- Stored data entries
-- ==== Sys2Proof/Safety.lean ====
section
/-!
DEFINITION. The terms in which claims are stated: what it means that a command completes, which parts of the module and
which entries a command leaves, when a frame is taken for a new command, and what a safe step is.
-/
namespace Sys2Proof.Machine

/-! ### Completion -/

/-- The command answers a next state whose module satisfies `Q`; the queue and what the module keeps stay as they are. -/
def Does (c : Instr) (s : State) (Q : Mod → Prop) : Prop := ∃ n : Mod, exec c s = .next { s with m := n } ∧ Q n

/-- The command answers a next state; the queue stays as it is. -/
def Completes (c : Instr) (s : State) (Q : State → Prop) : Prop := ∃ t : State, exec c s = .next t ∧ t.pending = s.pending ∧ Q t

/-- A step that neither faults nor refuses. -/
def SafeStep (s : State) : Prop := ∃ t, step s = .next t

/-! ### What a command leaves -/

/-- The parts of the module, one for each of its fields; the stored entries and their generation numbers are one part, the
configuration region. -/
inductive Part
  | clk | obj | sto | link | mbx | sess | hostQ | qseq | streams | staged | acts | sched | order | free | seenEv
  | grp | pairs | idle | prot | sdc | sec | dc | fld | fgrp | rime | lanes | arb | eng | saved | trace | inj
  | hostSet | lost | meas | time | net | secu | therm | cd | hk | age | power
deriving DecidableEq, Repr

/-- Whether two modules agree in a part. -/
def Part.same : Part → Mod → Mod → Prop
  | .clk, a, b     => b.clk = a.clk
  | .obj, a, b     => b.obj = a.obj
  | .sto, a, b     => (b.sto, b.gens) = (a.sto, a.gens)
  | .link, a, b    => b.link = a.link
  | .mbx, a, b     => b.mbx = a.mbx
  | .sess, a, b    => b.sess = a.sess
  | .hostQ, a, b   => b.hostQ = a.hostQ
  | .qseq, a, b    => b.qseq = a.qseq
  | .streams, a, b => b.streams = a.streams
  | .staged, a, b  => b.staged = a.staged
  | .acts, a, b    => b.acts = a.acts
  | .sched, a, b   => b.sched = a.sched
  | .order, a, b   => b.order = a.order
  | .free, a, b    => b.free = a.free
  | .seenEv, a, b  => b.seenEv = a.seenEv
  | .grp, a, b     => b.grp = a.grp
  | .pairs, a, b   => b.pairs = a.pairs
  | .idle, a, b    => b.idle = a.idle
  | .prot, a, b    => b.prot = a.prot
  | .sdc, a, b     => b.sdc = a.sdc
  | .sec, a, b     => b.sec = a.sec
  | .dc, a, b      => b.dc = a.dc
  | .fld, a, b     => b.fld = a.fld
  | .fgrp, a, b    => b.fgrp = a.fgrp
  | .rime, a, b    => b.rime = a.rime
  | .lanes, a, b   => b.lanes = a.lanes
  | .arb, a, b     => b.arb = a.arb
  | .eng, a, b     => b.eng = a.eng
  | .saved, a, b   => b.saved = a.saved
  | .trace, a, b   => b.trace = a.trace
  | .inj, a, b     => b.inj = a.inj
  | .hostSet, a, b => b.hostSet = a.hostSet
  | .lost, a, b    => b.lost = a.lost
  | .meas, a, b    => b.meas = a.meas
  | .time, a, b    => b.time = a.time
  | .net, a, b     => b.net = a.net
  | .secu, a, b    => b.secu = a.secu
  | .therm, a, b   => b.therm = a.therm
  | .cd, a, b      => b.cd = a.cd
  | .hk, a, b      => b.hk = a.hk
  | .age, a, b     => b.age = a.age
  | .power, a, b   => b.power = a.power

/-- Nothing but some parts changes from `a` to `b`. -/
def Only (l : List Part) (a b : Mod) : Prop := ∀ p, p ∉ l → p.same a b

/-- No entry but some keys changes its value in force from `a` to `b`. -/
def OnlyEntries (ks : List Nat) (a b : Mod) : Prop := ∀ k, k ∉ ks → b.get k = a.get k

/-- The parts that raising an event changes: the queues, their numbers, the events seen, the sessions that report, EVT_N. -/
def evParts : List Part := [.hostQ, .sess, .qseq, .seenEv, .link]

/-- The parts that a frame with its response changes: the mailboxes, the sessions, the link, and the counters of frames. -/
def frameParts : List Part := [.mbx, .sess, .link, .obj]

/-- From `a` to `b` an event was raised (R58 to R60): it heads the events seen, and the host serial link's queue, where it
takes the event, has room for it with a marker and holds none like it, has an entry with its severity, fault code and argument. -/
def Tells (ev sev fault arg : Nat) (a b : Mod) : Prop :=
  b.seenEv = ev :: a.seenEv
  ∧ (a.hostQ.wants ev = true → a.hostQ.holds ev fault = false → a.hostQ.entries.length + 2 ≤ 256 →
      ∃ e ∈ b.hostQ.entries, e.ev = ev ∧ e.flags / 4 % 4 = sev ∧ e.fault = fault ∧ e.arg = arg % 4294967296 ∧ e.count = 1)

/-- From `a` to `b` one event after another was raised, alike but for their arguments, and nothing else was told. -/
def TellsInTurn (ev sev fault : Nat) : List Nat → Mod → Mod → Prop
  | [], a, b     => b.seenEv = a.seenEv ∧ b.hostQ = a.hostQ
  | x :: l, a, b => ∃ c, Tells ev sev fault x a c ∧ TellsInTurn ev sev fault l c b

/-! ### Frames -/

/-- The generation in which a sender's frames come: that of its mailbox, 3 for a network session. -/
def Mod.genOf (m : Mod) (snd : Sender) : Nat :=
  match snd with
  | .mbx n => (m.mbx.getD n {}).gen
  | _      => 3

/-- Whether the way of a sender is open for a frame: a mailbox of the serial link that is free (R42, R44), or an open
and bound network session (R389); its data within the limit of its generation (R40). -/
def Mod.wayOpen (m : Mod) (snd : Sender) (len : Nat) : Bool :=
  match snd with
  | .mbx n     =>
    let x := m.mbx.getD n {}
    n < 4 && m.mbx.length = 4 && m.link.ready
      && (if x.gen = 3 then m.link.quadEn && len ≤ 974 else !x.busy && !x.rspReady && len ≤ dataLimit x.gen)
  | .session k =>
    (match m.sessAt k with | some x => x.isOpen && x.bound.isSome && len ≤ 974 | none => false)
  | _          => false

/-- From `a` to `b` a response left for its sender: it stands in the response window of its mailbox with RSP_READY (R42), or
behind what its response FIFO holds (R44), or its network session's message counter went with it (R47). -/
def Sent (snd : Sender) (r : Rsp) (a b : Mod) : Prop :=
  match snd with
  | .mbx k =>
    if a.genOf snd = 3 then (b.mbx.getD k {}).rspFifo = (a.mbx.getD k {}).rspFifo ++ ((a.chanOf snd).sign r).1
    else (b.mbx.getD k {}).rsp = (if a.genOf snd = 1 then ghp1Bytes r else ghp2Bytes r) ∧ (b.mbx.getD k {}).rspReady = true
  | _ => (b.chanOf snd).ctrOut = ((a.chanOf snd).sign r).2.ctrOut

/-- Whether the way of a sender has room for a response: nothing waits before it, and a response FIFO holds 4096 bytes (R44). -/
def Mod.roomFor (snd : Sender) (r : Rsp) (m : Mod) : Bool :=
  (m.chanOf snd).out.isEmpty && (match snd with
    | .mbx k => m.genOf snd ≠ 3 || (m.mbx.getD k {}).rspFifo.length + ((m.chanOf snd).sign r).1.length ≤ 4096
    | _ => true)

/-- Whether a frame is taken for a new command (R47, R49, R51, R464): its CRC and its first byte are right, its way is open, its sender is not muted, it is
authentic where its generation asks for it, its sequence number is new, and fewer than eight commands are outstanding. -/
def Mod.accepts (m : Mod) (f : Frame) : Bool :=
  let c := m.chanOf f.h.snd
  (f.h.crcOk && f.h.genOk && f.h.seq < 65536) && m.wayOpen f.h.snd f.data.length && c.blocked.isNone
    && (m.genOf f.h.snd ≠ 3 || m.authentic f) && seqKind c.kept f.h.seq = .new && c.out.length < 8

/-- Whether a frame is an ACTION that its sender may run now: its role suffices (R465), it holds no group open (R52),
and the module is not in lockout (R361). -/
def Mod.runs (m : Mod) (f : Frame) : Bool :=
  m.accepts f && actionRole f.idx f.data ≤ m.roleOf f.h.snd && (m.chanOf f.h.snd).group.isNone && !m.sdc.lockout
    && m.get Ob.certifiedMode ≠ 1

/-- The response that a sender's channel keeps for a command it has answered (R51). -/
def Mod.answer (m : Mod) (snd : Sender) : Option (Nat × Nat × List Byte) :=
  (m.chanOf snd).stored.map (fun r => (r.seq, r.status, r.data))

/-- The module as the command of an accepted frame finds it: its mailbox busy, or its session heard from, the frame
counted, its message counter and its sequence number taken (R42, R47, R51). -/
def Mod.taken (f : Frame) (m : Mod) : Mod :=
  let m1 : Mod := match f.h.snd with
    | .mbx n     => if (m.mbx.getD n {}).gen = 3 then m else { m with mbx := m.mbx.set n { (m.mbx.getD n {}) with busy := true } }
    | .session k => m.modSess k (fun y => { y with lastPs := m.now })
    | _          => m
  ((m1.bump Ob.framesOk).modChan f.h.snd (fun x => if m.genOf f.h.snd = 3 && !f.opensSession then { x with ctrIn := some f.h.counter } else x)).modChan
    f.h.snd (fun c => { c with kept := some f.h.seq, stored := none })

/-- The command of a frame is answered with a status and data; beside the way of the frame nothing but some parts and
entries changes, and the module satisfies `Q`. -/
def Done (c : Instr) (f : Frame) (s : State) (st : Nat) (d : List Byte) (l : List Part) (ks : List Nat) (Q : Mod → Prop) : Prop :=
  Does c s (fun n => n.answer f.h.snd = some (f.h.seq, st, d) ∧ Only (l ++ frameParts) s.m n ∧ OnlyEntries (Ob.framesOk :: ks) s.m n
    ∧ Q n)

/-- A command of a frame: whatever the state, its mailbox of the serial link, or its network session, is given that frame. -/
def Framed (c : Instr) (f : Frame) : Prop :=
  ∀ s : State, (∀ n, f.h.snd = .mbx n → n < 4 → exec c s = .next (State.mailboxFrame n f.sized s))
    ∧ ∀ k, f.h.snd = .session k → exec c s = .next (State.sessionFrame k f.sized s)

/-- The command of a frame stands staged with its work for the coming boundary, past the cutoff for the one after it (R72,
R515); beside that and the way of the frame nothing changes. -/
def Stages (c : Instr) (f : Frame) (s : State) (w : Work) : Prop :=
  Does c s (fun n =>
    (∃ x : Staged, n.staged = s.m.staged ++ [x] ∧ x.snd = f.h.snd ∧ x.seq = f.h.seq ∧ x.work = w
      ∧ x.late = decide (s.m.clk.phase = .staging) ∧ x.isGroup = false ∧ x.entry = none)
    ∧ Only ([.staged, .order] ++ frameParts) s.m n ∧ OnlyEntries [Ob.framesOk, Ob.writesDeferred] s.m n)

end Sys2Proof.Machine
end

- Instructions to follow
Please copy the lines in the records above between the one holding "in a part. -/" and the one holding "b.order = a.order", inclusive, exactly and with no other line.

- Answer section
/-- Whether two modules agree in a part. -/
def Part.same : Part → Mod → Mod → Prop
  | .clk, a, b     => b.clk = a.clk
  | .obj, a, b     => b.obj = a.obj
  | .sto, a, b     => (b.sto, b.gens) = (a.sto, a.gens)
  | .link, a, b    => b.link = a.link
  | .mbx, a, b     => b.mbx = a.mbx
  | .sess, a, b    => b.sess = a.sess
  | .hostQ, a, b   => b.hostQ = a.hostQ
  | .qseq, a, b    => b.qseq = a.qseq
  | .streams, a, b => b.streams = a.streams
  | .staged, a, b  => b.staged = a.staged
  | .acts, a, b    => b.acts = a.acts
  | .sched, a, b   => b.sched = a.sched
  | .order, a, b   => b.order = a.order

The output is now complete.